Work to complete -> Pick each line containing the word "clearCtr" out of the data below.

Records for the exercise ->
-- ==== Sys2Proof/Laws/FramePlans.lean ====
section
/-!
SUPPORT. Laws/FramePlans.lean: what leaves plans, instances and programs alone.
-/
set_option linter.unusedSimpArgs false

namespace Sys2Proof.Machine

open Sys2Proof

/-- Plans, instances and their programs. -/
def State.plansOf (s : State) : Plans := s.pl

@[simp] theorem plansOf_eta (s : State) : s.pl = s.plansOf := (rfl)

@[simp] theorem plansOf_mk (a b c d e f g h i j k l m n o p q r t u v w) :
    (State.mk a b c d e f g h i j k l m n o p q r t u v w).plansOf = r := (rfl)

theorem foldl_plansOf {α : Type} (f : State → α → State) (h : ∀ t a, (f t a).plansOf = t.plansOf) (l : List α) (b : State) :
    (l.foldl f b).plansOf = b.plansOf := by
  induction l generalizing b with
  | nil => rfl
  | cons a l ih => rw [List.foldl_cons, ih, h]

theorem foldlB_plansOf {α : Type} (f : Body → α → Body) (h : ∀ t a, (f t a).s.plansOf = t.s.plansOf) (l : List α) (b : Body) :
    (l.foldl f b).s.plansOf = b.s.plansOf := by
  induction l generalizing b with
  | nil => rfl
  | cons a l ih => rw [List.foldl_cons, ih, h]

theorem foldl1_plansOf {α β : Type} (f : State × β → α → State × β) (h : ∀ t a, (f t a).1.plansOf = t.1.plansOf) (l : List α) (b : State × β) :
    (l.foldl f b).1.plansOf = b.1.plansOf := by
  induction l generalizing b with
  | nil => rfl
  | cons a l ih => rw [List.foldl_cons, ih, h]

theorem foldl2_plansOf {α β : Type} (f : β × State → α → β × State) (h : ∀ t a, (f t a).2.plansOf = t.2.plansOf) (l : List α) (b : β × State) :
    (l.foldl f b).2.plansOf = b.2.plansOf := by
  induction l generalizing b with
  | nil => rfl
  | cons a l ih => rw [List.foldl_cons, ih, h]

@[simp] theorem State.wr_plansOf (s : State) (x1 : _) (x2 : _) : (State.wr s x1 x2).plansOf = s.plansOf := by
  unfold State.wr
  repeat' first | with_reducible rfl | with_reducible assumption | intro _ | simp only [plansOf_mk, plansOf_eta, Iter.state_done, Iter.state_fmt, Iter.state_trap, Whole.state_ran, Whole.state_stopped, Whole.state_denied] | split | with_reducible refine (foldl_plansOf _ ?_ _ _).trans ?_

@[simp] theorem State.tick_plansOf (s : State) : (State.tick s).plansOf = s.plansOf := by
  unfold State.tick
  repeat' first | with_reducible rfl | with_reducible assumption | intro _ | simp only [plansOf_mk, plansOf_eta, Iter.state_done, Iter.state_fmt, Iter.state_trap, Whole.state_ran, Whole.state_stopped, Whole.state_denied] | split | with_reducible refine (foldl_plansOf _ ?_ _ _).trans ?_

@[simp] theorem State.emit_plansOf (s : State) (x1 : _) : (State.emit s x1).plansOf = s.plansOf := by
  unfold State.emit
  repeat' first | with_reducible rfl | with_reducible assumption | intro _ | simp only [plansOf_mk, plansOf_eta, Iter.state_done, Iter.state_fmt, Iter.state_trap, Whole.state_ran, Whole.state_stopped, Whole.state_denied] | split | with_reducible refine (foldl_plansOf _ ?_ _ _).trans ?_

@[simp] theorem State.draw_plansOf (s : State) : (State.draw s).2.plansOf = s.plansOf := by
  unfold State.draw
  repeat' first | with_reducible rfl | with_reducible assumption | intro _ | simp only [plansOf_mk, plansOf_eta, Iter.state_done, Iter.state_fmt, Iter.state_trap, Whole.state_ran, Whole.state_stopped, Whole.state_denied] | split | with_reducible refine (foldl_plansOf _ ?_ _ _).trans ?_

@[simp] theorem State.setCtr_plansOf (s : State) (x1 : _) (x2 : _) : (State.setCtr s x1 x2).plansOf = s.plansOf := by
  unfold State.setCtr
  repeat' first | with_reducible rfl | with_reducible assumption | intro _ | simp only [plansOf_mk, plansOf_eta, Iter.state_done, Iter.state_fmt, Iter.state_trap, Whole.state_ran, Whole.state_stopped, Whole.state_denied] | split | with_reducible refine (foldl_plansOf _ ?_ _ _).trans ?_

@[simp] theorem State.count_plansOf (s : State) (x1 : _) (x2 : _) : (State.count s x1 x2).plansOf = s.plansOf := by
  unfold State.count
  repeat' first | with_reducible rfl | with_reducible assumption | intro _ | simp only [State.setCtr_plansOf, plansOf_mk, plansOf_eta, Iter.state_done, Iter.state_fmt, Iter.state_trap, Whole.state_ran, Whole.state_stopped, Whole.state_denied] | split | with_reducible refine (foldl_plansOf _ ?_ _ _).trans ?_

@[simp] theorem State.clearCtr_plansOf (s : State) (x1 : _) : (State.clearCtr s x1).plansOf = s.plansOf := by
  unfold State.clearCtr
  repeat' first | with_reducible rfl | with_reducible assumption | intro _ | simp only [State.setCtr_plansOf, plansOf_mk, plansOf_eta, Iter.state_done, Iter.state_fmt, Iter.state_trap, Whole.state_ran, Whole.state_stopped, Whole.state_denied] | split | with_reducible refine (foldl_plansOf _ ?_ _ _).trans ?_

Problem solution ->
@[simp] theorem State.clearCtr_plansOf (s : State) (x1 : _) : (State.clearCtr s x1).plansOf = s.plansOf := by
  unfold State.clearCtr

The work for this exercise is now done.